Lightweight High-Fidelity Low-Bitrate Talking Face Compression for 3D Video Conference

TL;DR

The paper tackles the challenge of delivering high-fidelity 3D talking-face representations at extremely low bitrates for real-time video conferencing. It introduces a metadata-driven framework that fuses FLAME-based parametric head modeling with 3D Gaussian Splatting (3DGS) to render faces from compact pose and expression parameters and a Gaussian-based head representation. A compact face-model compression scheme (Gaussian attributes and lightweight MLP offsets) substantially reduces storage and bandwidth while maintaining visual fidelity, achieving over 7× compression and rendering >170 fps with a compressed model as small as 0.59 MB. The approach outperforms 2D x265 LDP and NeRF-based baselines at low bitrates, enabling practical multi-user 3D conferencing with real-time performance and robustness to bandwidth constraints.

Abstract

The demand for immersive and interactive communication has driven advancements in 3D video conferencing, yet achieving high-fidelity 3D talking face representation at low bitrates remains a challenge. Traditional 2D video compression techniques fail to preserve fine-grained geometric and appearance details, while implicit neural rendering methods like NeRF suffer from prohibitive computational costs. To address these challenges, we propose a lightweight, high-fidelity, low-bitrate 3D talking face compression framework that integrates FLAME-based parametric modeling with 3DGS neural rendering. Our approach transmits only essential facial metadata in real time, enabling efficient reconstruction with a Gaussian-based head model. Additionally, we introduce a compact representation and compression scheme, including Gaussian attribute compression and MLP optimization, to enhance transmission efficiency. Experimental results demonstrate that our method achieves superior rate-distortion performance, delivering high-quality facial rendering at extremely low bitrates, making it well-suited for real-time 3D video conferencing applications.
Paper Structure (12 sections, 7 equations, 4 figures, 2 tables)

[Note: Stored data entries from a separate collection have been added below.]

-- ==== Sys2Proof/Machine/Flags.lean ====
section
/-! DEFINITION. The flags of `FFLAGS` (spec/02 R73, Table 2.10): one group of seven bits, held twice, for the V slot and for the matrix
engine. -/

namespace Sys2Proof.Machine

/-- The flags of a group, bit by bit (Table 2.10). -/
def flagNX : BitVec 7 := 1
def flagUF : BitVec 7 := 2
def flagOF : BitVec 7 := 4
def flagDZ : BitVec 7 := 8
def flagNV : BitVec 7 := 16
def flagSA : BitVec 7 := 32
def flagCV : BitVec 7 := 64

end Sys2Proof.Machine
end

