/-- One page of a root entry cleared (R312): its path made its own, its entry cleared, its reference dropped, the page kept for its
readers where `keep` says so; directory blocks left empty are released. -/
def State.clearPage (s : State) (n root page : Nat) (keep : Option Retained) : Option State :=
  (s.ownL2 n root page).map (fun a =>
    let l2 := a.1
    let d := wfld (a.2.dirEntry n l2 (page % 512)) 0 18
    let s1 := (a.2.setDirEntry n l2 (page % 512) 0).flushPage n d
    let s2 := (s1.keepPage n page d keep).pdDec n d
    if !s2.blockEmpty n l2 false then s2
    else
      let l1 := s2.rootLoc n root page
      let s3 := (s2.setDirEntry n l1 (page / 512 % 512) 0).dropL2 n l2
      if !s3.blockEmpty n l1 true then s3 else (s3.setRootLoc n root page 0).dropL1 n l1)

/-- A truncation to a length (R312): the state, or the cause it fails with. `keep` says what of a page stays readable for accesses
issued before; a page that the length cuts stays, and is kept for them as it stands. -/
def State.truncSeq (s : State) (n seq arg : Nat) (keep : Nat → Nat → Nat → Option Retained) : Except Cause State :=
  match s.findSeq n seq with
  | none => .error .foldPerm
  | some o =>
    let w := s.foldRec n o
    if recRo w then .error .foldPerm
    else if recLen w ≤ arg then .ok s
    else
      let ppp := pppOf (s.region n)
      let s1 := s.setFoldRec n o (setFld w 0 25 arg)
      let r := (s.rootsOf n seq).foldl (fun (acc : Option State) r => acc.bind (fun s =>
        let e := s.foldRec n r
        let s2 := s.setFoldRec n r (setFld e 0 25 (min (recLen e) arg))
        let cut := arg / ppp
        let s2 := match (s2.walk n seq (wfld e 33 8) (wfld e 25 8) cut).pd with
          | some d => if arg % ppp = 0 then s2 else s2.keepPage n cut d (keep (wfld e 33 8) (wfld e 25 8) cut)
          | none => s2
        ((s2.pagesOf n r).filter (fun p => decide (arg ≤ p * ppp))).foldl (fun (acc : Option State) p =>
          acc.bind (fun s => s.clearPage n r p (keep (wfld e 33 8) (wfld e 25 8) p))) (some s2))) (some s1)
      match r with
      | some s3 => .ok (s3.updateViews n seq)
      | none => .error .foldNomem

end Sys2Proof.Machine
end

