-- ==== Sys2Proof/Machine/FoldPages.lean ====
section
/-! DEFINITION. Fold pages as accesses find them (spec/10 R297 to R302, R312, R318): promotion, compression, the page a row is read
from or written to, and the pages a truncation leaves readable to accesses issued before it. -/

namespace Sys2Proof.Machine

/-! Compressed images -/

/-- A compressed page promoted (R297): a frame, its words, and the state its count gives. -/
def State.promotePage (s : State) (n d : Nat) : Except Cause State :=
  if s.pdState n d ≠ stCompressed then .ok s
  else
    let len := 64 * s.pdClen n d
    let at' : TileRef := ⟨n, s.pdTile n d⟩
    let off := s.pdOff n d
    if s.rangePoisoned at' off len then .error .ue
    else match s.takeFrame n with
      | none => .error .foldNomem
      | some (j, s1) =>
        let bytes := imagePage ((s.node n).runImages.contains d) (s.readBytes .sram at' off len)
        let p := frameOf (s.region n) j
        let s2 := (s1.givePlace n d).modNode n (fun x => { x with runImages := x.runImages.filter (fun k => k != d) })
        .ok ((((s2.writeBytes .sram ⟨n, p.1⟩ p.2 bytes).healWhole .sram ⟨n, p.1⟩ p.2 32768).setPd n d
          (mkPd0 stResident (s.pdRef n d) p.1 p.2) 0).settlePd n d)

/-- The granules of a frame that images use: first and count. -/
def State.granulesIn (s : State) (n j : Nat) : List (Nat × Nat) :=
  (s.imagesIn n j).map (fun d => (s.pdOff n d % 32768 / 64, s.pdClen n d))

/-- The first granule of a frame at which an image of `k` granules fits. -/
def State.fitIn (s : State) (n j k : Nat) : Option Nat :=
  let used := s.granulesIn n j
  (List.range (513 - k)).find? (fun g => used.all (fun u => decide (g + k ≤ u.1) || decide (u.1 + u.2 ≤ g)))

/-- The frames that hold images. -/
def State.imageFrames (s : State) (n : Nat) : List Nat :=
  ((s.node n).descUsed.filter (fun d => s.pdState n d == stCompressed)).map (fun d =>
    frameAt (s.region n) (s.pdTile n d) (s.pdOff n d))

/-- A resident page compressed (R297): into a frame of images that has room, else a new frame, else its own. One whose shorter form
exceeds 511 granules, or that is poisoned, stays. -/
def State.compressPage (s : State) (n d : Nat) : State :=
  let st := s.pdState n d
  let at' : TileRef := ⟨n, s.pdTile n d⟩
  let off := s.pdOff n d
  let img := pageImage (s.readBytes .sram at' off 32768)
  let k := (img.2.length + 63) / 64
  if (st ≠ stResident ∧ st ≠ stShared) ∨ 511 < k ∨ s.rangePoisoned at' off 32768 = true then s
  else
    let f := s.region n
    let own := frameAt f (s.pdTile n d) off
    let place : Nat × Nat × State :=
      match (s.imageFrames n).findSome? (fun j => (s.fitIn n j k).map (fun g => (j, g))) with
      | some (j, g) => (j, g, s.giveFrame n own)
      | none => match s.takeFrame n with
        | some (j, s1) => (j, 0, s1.giveFrame n own)
        | none => (own, 0, s)
    let p := frameOf f place.1
    let o := p.2 + 64 * place.2.1
    let s2 := ((place.2.2.flushPage n d).writeBytes .sram ⟨n, p.1⟩ o (img.2 ++ List.replicate (64 * k - img.2.length) 0)).healWhole
      .sram ⟨n, p.1⟩ o (64 * k)
    (s2.setPd n d (mkPd0 stCompressed (s.pdRef n d) p.1 o) (mkPd1 0 0 k)).modNode n (fun x =>
      { x with runImages := if img.1 then d :: x.runImages else x.runImages })

/-! Retained pages -/

/-- The view a handle was given for, open or closed since (R313). -/
def Tile.viewOf (t : Tile) (p : Word) : Option View :=
  match t.views[ptrHandle p % 32]? with
  | some v => if v.tag.toNat == ptrHandle p / 32 then some v else none
  | none => none

/-- Whether a pointer's view is of a sequence. -/
def Tile.viewsSeq (t : Tile) (p : Word) (seq : Nat) : Bool := (t.viewOf p).any (fun v => v.seqId.toNat == seq)

/-- Whether an access numbered below a bound may still read rows of a sequence of a node (R308, Table 10.7): an `FLDK`, or a fold-view
load. -/
def State.readersBelow (s : State) (n seq upto : Nat) : Bool :=
  (s.node n).tiles.any (fun e =>
    e.2.fold.any (fun j => decide (j.id < upto) && j.req.fn == 0 && !j.finished && e.2.viewsSeq j.req.opa seq) ||
    e.2.ctxs.toList.any (fun c => c.queue.any (fun q => decide (q.id < upto) && (match q.op with
      | .load us => us.any (fun u => winOf u.ptr == 4 && e.2.viewsSeq u.ptr seq)
      | .fold q => q.fn == 0 && e.2.viewsSeq q.opa seq
      | _ => false))))

/-- Pages kept for readers that are done: those without a reference are freed (R298, R308). -/
def State.releaseRetained (s : State) (n : Nat) : State :=
  let gone := (s.node n).retained.filter (fun k => !s.readersBelow n k.seqId k.upto)
  if gone.isEmpty then s
  else
    (gone.map (fun k => k.pd)).eraseDups.foldl (fun s d => if s.pdRef n d = 0 ∧ s.pdKept n d = false then s.freePage n d else s)
      (s.modNode n (fun x => { x with retained := x.retained.filter (fun k => !gone.contains k) }))

/-! Rows -/

/-- The root entry of a view. -/
def State.rootOf (s : State) (n : Nat) (v : View) : Option Nat := s.findRoot n v.seqId.toNat v.layer.toNat v.head.toNat

/-- The bytes of a page's frame at a position and byte. -/
def State.rowPlace (s : State) (n d pos byte : Nat) : TileRef × Nat :=
  let f := s.region n
  (⟨n, s.pdTile n d⟩, s.pdOff n d + pos % pppOf f * f.vecbytes + byte)

/-- The TLB entry of a page of a view entry (R300). -/
def Tile.tlbHit (t : Tile) (view page : Nat) : Option Nat :=
  (t.tlb.find? (fun e => e.view == view && e.page == page)).map (fun e => e.pd)

/-- A page that an access has found here is the entry most recently used (R300). -/
def State.touchTlb (s : State) (r : TileRef) (v : View) (p : Word) (page d : Nat) : State :=
  if v.opened then s.modTile r (fun t => t.enterTlb (ptrHandle p % 32) page d) else s

/-- Where a row is read through the view of a pointer (R297, R299, R300, R308, R318): its place, or none where it reads as zero, which
`zero` allows a fold-view load, with the page state found; or the fault with that state. An access numbered `id` reads what a later
truncation cut as it stood. A hit in the TLB walks no record. -/
def State.findRead (s : State) (r : TileRef) (v : View) (p : Word) (pos id : Nat) (zero : Bool) :
    Except (Cause × Nat) (Option (TileRef × Nat) × Nat × State) :=
  let n := r.node
  let page := pos / pppOf (s.region n)
  let kept := (s.node n).retained.find? (fun k => k.seqId == v.seqId.toNat && k.layer == v.layer.toNat
    && k.head == v.head.toNat && k.page == page && decide (k.pos ≤ pos) && decide (id < k.upto))
  let here := fun (s : State) (d : Nat) =>
    let st := s.pdState n d
    if st = stRemote ∨ st = stMoving then Except.error (Cause.foldMiss, st)
    else match s.promotePage n d with
      | .error c => .error (c, st)
      | .ok s1 => .ok (some (s1.rowPlace n d pos (ptrByte p)), st,
          if kept.isSome then s1 else s1.touchTlb r v p page d)
  match kept with
  | some k => here s k.pd
  | none => match (if v.opened then (s.tile r).tlbHit (ptrHandle p % 32) page else none) with
    | some d => here s d
    | none =>
      let w := s.walk n v.seqId.toNat v.layer.toNat v.head.toNat page
      if w.ue then .error (.ue, s.walkState n w)
      else match w.pd with
        | some d => here s d
        | none =>
          if !zero then .error (.foldMiss, stInvalid)
          else if s.seqBad n v.seqId.toNat then .error (.ue, stInvalid)
          else if s.efw n w.root ≤ pos ∧ pos < v.pend then .ok (none, stInvalid, s) else .error (.foldMiss, stInvalid)

/-- Where a row is written through the view of a pointer (R297, R300, R301, R307, R318): the page's own frame, copied or promoted as
needed, with the page state found; `grow` lets an `FAPP` row allocate. A hit in the TLB walks no record, but what an `FAPP` row grows is
read (R300). -/
def State.findWrite (s : State) (r : TileRef) (v : View) (p : Word) (pos : Nat) (grow : Bool) :
    Except (Cause × Nat) ((TileRef × Nat) × Nat × State) :=
  let n := r.node
  let page := pos / pppOf (s.region n)
  let w := s.walk n v.seqId.toNat v.layer.toNat v.head.toNat page
  let st := s.walkState n w
  let frozen := match s.findSeq n v.seqId.toNat with
    | some o => recRo (s.foldRec n o)
    | none => false
  let hit := v.opened && st == stResident && w.pd == (s.tile r).tlbHit (ptrHandle p % 32) page
    && w.root.any (fun o => s.pathPrivate n o page) && !w.pd.any (fun d => s.pdKept n d)
  let meets := if hit then grow && s.rootsBad n v.seqId.toNat v.layer.toNat else w.ue || w.root.any (fun o => s.pathBad n o page)
  let done := fun (st d : Nat) (s : State) => Except.ok (s.rowPlace n d pos (ptrByte p), st, s.touchTlb r v p page d)
  if meets || s.seqBad n v.seqId.toNat then .error (.ue, st)
  else if frozen then .error (.foldPerm, st)
  else match w.root, w.pd with
    | none, _ => .error (.foldMiss, stInvalid)
    | some o, none =>
      if grow && pos % pppOf (s.region n) == 0 && pos == s.efw n (some o) then
        match s.newPage n o page with
        | some (d, s1) => done stInvalid d s1
        | none => .error (.foldNomem, stInvalid)
      else .error (.foldMiss, stInvalid)
    | some o, some d =>
      if st = stRemote ∨ st = stMoving then .error (.foldMiss, st)
      else match s.promotePage n d with
        | .error c => .error (c, st)
        | .ok s1 => match s1.ownPage n o page with
          | none => .error (.foldNomem, st)
          | some (e, s2) => done st e s2

/-- `PAGE_PROMOTION` (R297): the walker promotes a compressed page, with no trap. -/
def execPagePromotion (n k : Nat) (s : State) : Out :=
  .next (match s.promotePage n k with
    | .ok s1 => s1
    | .error _ => s)

end Sys2Proof.Machine
end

This paper contains 12 sections, 7 equations, 4 figures, 2 tables.

Figures (4)

  • Figure 1: Overall framework. The left panel shows the workflow of the proposed method. The encoder extracts expression parameter $\psi$ and pose parameter $\theta$ from the input image and encodes them into a bitstream, which is then decoded by the decoder to drive the neural renderer and generate the facial image. The right panel illustrates the neural renderer. The compressed facial model is first decoded into Gaussian attributes and MLP. The decoded expression parameters $\hat{\psi}$ are processed by the FLAME model and MLP to obtain Gaussian point positions and attribute offsets. Finally, Gaussian attributes are splatted from the viewpoint provided by the decoded pose parameters $\hat{\theta}$ to reconstruct the facial image.
  • Figure 2: Overview of the compact 3D Gaussian representation.
  • Figure 3: Performance comparison between our methods, x265 LDP, and NeRF-based method. All videos are encoded at 25 fps. In our methods, "UC" denotes an uncompressed facial model, while "C" represents a compressed facial model. "8bits" and "10bits" indicate that facial parameters are quantized using 8-bit and 10-bit precision levels, respectively.
  • Figure 4: The qualitative comparison results. X265 LDP exhibits blocking artifacts, NeRF-based method produces unrealistic details in teeth and eyelids regions. Our method generates high-fidelity results under various poses at a lower bitrates.